* [Saved data entries]:
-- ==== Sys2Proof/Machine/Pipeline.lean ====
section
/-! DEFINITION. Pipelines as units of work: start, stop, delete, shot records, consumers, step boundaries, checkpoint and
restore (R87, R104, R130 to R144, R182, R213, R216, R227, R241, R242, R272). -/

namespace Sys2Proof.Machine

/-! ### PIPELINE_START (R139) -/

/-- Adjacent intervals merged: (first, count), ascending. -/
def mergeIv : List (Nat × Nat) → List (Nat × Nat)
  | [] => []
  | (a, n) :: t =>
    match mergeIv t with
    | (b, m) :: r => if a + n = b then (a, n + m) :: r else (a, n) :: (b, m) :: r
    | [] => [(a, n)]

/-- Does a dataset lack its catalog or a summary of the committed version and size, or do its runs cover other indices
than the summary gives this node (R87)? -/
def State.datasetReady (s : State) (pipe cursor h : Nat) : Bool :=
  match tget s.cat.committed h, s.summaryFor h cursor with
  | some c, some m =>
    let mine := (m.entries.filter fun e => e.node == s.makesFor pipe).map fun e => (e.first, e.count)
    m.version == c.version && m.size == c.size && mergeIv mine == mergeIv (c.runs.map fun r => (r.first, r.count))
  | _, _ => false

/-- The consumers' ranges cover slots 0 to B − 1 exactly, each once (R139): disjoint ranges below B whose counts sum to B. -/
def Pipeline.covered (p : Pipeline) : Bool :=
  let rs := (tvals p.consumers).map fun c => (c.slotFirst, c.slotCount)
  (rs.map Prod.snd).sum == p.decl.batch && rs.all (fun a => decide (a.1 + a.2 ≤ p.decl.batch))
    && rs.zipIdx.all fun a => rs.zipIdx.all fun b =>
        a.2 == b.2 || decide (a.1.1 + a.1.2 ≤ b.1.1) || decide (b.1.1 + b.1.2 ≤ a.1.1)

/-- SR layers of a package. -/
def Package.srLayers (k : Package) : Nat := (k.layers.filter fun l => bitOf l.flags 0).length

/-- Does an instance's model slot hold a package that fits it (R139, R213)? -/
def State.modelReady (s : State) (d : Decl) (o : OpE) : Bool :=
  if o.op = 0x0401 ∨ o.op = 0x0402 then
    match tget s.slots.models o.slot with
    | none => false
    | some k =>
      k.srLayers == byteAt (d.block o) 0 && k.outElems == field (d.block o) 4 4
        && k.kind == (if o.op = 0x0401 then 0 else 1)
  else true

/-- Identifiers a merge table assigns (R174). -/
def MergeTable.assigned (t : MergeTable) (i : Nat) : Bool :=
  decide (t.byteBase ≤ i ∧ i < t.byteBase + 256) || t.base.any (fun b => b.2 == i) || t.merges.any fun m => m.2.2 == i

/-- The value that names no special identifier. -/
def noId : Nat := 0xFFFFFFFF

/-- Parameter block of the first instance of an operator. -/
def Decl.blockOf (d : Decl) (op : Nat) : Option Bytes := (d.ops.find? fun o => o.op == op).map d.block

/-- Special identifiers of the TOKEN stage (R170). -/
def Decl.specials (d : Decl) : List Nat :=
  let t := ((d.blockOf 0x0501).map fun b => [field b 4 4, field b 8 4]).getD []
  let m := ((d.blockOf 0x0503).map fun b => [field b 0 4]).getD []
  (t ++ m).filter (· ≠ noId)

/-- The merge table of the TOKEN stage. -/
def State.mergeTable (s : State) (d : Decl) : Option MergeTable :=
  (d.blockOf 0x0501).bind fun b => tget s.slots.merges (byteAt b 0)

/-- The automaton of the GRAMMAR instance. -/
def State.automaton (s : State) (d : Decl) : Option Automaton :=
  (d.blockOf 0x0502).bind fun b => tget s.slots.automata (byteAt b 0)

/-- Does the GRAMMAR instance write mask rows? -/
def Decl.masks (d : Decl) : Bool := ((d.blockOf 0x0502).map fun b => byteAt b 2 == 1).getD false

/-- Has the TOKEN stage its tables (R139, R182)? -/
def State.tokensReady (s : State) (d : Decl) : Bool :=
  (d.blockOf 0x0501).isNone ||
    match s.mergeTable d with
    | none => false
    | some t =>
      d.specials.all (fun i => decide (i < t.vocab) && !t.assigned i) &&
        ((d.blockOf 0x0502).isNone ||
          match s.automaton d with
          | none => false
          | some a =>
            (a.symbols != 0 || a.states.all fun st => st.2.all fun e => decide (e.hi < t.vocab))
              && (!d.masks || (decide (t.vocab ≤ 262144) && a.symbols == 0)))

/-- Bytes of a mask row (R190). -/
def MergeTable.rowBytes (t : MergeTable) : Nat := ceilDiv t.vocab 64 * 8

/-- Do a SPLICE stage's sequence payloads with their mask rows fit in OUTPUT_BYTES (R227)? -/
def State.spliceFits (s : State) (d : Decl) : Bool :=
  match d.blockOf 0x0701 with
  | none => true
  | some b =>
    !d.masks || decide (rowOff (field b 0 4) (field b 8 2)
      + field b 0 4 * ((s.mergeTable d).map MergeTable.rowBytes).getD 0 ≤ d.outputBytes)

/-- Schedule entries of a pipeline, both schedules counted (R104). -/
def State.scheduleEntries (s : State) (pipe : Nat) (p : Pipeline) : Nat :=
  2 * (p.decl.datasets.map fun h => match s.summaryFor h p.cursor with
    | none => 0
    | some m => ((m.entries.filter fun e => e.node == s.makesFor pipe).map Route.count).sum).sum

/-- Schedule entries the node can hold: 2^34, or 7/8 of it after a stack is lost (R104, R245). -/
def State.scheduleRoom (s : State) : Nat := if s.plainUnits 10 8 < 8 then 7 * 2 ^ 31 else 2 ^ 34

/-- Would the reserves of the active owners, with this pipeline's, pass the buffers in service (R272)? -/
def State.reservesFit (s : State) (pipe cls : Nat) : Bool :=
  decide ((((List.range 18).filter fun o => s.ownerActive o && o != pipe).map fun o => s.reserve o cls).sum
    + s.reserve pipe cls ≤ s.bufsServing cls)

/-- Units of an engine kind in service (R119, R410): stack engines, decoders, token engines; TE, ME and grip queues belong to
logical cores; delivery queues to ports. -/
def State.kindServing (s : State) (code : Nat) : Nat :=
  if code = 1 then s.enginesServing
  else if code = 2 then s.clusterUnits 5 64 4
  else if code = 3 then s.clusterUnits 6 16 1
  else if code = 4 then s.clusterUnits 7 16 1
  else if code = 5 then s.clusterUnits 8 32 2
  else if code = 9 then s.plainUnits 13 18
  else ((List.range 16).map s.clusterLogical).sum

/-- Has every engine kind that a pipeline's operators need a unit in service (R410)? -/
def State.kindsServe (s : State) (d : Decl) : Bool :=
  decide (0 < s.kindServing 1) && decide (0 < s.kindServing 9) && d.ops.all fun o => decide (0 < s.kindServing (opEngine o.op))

* [REQUIRED ACTION]:
Your response should be made up of the lines in the data that contain the word "this".

* [ANSWER SECTION]:
than the summary gives this node (R87)? -/
/-- Would the reserves of the active owners, with this pipeline's, pass the buffers in service (R272)? -/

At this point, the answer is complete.